The word "queue" marks the lines to report; pull each of them from the listing.

=====

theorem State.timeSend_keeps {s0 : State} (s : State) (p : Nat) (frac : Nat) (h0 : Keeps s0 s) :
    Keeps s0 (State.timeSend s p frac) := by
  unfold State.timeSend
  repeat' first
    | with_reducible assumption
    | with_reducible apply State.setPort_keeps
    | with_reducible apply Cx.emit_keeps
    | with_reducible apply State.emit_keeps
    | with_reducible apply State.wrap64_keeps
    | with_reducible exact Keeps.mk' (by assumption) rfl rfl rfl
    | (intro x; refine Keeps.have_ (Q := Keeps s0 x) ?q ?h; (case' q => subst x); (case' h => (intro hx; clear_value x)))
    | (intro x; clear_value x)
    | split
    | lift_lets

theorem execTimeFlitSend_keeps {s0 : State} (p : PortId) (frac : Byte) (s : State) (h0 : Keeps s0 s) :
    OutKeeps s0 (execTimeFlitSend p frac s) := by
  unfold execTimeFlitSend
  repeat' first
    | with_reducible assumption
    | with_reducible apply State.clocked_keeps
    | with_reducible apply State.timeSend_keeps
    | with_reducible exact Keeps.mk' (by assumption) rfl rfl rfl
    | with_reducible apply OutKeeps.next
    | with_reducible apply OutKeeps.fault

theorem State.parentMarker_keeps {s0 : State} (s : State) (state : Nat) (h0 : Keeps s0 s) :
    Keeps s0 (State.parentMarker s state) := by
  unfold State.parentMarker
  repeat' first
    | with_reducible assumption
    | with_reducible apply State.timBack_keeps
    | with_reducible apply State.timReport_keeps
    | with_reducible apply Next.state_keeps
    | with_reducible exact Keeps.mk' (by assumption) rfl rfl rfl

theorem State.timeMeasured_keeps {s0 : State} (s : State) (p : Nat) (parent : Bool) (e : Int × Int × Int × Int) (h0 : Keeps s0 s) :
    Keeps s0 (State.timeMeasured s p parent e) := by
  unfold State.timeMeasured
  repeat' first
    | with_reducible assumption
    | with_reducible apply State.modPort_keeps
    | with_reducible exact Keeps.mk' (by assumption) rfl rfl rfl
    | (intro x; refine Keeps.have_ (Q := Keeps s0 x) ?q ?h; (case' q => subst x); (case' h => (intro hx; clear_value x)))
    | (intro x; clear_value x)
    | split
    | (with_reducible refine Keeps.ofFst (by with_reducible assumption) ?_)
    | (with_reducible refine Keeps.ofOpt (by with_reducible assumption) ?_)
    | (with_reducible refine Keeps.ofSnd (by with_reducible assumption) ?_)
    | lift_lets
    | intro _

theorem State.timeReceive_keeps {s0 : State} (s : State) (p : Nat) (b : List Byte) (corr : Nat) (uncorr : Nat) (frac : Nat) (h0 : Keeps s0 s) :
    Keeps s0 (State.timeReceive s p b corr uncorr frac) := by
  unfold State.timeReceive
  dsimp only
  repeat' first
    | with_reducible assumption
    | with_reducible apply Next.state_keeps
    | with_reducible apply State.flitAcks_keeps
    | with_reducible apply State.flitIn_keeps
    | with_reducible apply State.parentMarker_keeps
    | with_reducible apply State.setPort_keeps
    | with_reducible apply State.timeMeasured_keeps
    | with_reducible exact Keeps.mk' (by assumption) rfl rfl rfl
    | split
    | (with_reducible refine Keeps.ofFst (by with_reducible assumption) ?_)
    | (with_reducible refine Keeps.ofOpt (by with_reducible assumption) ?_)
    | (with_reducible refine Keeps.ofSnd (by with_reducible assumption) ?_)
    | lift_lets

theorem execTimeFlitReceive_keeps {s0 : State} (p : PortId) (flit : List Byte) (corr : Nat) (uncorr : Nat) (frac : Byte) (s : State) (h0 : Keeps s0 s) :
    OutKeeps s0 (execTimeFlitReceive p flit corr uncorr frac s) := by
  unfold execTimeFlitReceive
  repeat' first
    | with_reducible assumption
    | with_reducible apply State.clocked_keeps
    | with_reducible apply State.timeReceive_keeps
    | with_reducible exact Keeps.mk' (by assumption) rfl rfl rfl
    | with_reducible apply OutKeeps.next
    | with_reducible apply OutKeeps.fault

=====

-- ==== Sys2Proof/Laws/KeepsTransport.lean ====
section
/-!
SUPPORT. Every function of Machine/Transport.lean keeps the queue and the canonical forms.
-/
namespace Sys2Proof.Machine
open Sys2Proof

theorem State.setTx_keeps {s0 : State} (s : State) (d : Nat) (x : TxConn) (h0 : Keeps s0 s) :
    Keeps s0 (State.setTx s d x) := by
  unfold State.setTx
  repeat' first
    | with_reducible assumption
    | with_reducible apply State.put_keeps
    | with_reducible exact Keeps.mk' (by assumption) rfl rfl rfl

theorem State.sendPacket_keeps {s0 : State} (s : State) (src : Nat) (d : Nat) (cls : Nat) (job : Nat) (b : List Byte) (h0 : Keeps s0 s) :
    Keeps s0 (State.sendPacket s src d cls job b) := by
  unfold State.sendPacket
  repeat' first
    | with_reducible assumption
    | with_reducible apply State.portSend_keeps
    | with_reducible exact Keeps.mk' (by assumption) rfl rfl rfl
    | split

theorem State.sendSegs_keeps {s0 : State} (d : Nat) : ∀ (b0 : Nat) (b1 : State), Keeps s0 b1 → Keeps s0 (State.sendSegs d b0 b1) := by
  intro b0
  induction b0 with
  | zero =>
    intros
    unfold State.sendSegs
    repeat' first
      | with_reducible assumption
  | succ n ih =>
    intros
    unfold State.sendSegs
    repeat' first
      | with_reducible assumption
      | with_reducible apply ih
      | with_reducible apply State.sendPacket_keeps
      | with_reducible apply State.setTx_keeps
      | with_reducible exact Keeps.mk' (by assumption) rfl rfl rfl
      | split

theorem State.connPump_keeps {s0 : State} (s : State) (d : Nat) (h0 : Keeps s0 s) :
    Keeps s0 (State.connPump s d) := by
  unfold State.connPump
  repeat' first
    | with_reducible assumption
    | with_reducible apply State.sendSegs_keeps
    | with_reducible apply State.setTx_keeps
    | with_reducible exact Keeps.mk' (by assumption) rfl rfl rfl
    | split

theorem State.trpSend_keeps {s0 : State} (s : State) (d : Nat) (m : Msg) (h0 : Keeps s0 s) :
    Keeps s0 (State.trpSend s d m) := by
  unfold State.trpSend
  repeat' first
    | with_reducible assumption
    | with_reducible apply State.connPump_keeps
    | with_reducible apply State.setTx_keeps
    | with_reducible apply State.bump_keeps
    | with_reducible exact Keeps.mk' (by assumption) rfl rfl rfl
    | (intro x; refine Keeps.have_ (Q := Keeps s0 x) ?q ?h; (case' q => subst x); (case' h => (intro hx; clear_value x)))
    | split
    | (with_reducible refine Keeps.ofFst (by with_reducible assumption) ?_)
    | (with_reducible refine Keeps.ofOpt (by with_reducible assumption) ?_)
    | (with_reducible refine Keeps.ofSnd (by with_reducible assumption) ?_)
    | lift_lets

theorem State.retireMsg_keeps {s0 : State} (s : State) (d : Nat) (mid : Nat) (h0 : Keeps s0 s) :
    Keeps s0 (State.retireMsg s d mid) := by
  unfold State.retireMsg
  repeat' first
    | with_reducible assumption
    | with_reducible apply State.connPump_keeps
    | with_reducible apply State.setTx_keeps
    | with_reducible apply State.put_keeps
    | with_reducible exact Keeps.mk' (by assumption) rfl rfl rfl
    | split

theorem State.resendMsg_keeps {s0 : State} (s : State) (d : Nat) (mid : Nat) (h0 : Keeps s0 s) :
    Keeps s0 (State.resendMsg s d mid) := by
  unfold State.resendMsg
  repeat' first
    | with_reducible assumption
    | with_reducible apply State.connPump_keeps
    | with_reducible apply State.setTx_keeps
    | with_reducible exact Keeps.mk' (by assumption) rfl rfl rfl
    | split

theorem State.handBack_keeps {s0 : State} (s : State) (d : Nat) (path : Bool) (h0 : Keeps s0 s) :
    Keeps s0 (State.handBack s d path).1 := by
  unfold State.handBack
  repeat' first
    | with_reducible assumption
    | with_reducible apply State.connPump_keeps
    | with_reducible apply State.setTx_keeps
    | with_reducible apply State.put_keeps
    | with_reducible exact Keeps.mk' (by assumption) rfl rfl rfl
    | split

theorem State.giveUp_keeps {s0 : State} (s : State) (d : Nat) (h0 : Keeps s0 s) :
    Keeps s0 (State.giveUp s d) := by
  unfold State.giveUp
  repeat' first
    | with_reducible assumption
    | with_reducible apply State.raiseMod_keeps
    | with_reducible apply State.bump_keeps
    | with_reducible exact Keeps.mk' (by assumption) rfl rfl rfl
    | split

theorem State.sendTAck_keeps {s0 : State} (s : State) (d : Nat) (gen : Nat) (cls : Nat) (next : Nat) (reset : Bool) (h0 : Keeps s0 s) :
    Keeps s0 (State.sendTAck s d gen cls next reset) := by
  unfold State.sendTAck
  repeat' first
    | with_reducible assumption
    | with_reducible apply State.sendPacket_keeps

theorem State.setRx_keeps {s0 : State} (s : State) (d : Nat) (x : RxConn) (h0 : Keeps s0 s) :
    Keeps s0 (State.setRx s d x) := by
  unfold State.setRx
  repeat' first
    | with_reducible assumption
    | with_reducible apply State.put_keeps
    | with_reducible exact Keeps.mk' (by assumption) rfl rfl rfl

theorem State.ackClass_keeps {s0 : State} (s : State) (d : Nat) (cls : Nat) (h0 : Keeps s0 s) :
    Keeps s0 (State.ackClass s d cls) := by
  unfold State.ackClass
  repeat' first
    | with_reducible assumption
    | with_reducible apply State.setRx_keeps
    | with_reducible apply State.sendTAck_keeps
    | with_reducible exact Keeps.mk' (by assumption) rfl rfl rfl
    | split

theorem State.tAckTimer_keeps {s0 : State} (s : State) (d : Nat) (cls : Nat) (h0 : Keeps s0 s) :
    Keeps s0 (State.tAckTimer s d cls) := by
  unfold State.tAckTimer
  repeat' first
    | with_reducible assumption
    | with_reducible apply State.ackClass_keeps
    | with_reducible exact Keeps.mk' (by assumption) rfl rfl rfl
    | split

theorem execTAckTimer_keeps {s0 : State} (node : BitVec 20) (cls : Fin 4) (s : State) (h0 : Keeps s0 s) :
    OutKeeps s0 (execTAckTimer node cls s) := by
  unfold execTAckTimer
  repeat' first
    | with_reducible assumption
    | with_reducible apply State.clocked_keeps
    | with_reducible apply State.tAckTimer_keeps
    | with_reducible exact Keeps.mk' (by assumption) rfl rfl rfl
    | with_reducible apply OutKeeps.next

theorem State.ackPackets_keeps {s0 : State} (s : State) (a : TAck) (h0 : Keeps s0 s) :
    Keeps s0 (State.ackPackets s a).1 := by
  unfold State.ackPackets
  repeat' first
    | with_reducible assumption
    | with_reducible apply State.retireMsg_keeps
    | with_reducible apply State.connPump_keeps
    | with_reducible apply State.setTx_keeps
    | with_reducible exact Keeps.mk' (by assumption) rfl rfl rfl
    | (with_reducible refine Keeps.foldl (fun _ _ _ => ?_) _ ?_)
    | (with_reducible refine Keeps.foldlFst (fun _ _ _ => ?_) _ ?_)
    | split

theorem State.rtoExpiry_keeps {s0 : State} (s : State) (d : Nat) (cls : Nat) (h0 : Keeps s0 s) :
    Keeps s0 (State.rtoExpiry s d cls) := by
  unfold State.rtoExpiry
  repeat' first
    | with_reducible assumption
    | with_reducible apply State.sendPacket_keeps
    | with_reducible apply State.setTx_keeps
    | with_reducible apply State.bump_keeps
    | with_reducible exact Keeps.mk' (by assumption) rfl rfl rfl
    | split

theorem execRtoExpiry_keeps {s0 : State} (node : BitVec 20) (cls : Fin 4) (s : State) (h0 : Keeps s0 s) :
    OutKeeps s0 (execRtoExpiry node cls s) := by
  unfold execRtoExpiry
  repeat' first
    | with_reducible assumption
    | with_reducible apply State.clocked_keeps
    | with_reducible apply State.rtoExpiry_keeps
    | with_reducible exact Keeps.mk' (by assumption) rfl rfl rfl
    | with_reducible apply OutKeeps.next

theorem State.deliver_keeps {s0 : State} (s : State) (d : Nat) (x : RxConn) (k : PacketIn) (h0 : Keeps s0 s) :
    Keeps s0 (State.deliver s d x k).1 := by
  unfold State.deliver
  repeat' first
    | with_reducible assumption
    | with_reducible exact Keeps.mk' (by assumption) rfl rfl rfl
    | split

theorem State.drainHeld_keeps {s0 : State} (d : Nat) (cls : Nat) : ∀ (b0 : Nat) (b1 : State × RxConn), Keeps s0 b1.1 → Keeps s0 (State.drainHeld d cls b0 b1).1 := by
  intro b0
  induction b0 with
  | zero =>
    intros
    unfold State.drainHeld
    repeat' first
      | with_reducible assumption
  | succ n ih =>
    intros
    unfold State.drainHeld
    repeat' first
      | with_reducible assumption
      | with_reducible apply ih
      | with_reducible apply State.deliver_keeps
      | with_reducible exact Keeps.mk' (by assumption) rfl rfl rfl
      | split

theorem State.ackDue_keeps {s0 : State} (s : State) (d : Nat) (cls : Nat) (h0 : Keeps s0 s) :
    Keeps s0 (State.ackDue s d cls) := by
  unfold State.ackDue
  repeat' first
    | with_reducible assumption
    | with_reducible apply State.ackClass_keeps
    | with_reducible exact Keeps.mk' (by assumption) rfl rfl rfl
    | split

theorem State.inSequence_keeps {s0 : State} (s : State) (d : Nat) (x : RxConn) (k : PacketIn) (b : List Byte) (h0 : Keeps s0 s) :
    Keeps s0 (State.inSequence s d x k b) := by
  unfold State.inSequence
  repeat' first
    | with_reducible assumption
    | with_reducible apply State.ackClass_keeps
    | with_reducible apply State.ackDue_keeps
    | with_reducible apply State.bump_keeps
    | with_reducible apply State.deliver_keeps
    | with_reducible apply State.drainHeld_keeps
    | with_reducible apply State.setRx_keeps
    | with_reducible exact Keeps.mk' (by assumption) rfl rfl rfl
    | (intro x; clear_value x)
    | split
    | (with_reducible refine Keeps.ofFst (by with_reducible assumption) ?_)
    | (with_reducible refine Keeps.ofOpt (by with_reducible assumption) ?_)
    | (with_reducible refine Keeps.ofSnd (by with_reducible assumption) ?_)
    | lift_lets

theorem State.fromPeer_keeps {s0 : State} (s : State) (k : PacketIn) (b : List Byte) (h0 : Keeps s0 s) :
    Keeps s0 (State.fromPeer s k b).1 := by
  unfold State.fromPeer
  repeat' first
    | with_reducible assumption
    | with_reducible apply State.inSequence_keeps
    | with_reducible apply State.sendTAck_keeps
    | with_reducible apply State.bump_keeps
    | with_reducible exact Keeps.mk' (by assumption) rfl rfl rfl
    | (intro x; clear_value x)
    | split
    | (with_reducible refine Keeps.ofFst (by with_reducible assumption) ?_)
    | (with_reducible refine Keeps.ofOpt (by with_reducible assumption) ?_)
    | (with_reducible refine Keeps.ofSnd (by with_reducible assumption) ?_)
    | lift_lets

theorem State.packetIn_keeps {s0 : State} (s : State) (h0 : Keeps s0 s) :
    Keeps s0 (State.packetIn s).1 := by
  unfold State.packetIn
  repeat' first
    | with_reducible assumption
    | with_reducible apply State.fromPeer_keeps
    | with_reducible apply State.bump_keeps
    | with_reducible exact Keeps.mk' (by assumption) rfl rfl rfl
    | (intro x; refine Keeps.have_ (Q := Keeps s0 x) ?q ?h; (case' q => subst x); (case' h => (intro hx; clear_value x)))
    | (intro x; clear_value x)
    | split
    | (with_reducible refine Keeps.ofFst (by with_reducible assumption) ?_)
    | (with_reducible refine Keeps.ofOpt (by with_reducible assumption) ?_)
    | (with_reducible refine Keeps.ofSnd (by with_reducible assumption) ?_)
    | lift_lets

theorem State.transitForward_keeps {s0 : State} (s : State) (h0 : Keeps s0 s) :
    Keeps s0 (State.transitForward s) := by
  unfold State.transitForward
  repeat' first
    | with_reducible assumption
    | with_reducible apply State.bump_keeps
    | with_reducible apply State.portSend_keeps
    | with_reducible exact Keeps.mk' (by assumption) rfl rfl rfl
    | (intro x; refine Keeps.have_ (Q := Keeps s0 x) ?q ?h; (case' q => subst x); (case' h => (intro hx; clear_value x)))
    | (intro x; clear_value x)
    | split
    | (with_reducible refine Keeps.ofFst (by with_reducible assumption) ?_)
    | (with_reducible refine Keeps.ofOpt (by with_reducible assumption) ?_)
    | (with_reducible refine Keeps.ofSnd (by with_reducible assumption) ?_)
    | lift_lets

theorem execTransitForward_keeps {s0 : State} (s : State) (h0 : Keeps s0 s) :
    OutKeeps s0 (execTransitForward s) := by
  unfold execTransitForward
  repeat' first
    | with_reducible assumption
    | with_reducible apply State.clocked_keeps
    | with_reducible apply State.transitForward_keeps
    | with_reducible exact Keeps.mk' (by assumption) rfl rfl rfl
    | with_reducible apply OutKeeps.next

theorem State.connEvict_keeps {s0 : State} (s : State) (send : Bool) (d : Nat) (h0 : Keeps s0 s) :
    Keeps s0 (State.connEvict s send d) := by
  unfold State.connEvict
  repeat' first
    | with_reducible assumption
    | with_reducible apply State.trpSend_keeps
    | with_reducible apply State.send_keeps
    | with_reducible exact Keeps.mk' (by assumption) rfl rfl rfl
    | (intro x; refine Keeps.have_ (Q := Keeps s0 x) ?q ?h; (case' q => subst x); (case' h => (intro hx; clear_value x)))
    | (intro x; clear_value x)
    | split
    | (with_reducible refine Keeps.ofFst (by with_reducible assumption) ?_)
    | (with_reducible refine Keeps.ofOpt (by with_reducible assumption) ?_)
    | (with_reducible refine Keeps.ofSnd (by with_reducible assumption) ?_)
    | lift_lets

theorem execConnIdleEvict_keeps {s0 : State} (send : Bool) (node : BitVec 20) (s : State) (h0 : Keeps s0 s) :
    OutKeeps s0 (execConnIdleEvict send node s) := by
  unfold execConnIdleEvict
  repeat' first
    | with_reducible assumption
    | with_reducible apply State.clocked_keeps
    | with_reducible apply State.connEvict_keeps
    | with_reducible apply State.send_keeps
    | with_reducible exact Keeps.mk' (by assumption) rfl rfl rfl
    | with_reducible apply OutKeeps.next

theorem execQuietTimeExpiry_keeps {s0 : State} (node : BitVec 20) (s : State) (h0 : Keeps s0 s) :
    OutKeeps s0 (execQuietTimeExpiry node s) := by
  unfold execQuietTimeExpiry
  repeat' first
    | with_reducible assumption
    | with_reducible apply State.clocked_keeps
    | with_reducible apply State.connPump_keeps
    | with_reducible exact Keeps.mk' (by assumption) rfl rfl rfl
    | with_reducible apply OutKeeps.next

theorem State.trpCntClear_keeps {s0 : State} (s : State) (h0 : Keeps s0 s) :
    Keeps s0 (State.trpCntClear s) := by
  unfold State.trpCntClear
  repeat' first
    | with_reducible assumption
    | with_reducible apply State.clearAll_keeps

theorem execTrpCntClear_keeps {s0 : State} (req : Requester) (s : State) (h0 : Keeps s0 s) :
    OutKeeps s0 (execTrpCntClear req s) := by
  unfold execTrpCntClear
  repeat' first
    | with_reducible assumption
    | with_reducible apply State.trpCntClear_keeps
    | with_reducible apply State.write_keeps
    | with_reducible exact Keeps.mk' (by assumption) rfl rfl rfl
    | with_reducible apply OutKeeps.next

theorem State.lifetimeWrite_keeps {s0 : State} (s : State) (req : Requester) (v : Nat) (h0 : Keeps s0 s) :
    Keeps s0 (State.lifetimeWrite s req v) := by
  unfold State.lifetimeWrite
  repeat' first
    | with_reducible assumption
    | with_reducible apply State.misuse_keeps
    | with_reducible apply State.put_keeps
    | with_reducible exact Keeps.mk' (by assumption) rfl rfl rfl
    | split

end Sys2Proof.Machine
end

=====

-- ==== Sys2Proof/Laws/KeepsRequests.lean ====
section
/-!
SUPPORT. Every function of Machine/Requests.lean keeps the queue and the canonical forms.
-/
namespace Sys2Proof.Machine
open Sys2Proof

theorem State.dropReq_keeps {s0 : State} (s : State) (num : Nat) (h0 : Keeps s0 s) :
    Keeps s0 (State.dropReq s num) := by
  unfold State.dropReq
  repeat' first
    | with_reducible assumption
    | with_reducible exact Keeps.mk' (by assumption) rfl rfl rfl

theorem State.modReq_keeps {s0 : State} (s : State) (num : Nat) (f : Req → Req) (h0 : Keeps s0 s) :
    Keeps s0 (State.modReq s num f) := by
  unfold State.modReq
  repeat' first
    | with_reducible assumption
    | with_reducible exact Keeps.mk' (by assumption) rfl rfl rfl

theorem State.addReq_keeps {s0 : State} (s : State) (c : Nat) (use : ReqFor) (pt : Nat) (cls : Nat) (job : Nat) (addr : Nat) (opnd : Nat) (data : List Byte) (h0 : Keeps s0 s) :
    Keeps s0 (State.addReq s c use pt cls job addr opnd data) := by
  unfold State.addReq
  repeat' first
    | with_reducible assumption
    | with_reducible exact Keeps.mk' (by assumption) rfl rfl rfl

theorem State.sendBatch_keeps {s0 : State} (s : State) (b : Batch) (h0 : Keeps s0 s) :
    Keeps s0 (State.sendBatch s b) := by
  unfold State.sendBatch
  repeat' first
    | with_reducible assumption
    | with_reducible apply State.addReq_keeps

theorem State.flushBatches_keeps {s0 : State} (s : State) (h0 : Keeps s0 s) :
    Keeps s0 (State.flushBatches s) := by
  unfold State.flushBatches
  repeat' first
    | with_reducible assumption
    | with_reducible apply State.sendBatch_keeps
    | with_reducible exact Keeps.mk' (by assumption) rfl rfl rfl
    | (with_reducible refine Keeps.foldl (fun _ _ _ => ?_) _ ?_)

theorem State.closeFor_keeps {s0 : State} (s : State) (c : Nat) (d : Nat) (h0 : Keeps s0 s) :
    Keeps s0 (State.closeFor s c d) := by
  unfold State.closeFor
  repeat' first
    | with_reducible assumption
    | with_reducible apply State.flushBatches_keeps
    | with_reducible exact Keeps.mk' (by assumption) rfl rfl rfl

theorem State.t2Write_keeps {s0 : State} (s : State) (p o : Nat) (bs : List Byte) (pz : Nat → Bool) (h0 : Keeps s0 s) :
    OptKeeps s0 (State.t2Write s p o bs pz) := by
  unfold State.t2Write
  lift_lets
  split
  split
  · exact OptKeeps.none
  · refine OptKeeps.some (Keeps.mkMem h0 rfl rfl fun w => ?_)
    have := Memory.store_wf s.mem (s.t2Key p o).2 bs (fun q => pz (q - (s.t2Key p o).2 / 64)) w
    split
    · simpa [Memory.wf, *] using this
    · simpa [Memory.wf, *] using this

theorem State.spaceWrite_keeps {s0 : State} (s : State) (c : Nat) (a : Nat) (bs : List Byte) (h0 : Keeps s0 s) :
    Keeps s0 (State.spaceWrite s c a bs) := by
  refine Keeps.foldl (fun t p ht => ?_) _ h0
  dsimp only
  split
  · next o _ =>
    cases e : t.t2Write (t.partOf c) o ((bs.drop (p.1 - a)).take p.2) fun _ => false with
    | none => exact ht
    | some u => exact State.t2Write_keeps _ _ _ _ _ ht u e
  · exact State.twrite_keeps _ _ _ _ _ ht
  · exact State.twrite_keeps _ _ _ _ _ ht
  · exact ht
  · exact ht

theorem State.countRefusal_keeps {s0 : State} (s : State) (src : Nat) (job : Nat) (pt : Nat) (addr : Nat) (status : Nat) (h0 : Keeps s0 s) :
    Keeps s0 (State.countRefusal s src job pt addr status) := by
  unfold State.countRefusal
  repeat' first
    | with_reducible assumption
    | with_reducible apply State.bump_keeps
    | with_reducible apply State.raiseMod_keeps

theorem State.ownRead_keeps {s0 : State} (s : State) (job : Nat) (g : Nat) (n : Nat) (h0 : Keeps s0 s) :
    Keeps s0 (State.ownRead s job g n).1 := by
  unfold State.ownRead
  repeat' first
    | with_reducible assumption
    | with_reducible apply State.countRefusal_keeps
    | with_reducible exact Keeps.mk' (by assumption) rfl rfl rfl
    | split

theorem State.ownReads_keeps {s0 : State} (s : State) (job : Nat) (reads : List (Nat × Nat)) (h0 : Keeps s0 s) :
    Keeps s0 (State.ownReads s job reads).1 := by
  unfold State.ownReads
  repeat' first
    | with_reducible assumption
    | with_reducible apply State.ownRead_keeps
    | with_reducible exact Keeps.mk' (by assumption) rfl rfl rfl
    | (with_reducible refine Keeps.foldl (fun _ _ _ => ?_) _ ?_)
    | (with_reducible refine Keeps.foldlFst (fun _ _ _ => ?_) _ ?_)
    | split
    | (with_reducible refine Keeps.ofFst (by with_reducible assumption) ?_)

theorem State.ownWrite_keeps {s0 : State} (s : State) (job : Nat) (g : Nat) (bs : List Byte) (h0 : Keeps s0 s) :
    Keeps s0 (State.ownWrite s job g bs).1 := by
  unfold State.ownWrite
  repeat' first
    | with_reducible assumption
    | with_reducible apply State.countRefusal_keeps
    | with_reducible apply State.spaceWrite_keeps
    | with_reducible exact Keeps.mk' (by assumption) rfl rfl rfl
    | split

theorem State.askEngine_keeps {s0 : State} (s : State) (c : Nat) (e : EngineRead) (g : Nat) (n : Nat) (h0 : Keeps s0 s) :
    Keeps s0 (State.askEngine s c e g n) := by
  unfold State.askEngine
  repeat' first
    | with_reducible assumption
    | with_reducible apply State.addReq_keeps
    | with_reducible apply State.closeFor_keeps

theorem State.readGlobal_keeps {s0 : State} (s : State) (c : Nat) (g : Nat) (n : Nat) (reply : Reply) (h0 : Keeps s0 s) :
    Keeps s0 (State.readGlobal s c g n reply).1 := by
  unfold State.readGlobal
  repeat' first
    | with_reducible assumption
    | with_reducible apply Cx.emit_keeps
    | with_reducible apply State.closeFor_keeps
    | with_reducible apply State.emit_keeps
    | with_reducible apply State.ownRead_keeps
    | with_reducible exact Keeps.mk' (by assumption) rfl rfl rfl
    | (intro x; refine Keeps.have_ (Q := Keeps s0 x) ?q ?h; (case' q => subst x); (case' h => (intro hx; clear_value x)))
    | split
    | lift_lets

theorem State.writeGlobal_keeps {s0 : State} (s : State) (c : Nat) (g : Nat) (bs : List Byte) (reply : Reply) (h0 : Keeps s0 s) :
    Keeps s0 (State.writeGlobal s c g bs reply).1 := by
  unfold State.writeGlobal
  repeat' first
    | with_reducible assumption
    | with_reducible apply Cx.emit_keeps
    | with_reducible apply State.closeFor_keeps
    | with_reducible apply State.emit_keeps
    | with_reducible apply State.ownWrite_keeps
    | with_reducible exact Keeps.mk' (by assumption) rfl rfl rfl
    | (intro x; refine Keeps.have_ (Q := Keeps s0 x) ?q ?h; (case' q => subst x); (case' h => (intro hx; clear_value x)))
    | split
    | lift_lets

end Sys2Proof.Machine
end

=====

▶ **Exercise response**
SUPPORT. Every function of Machine/Transport.lean keeps the queue and the canonical forms.
SUPPORT. Every function of Machine/Requests.lean keeps the queue and the canonical forms.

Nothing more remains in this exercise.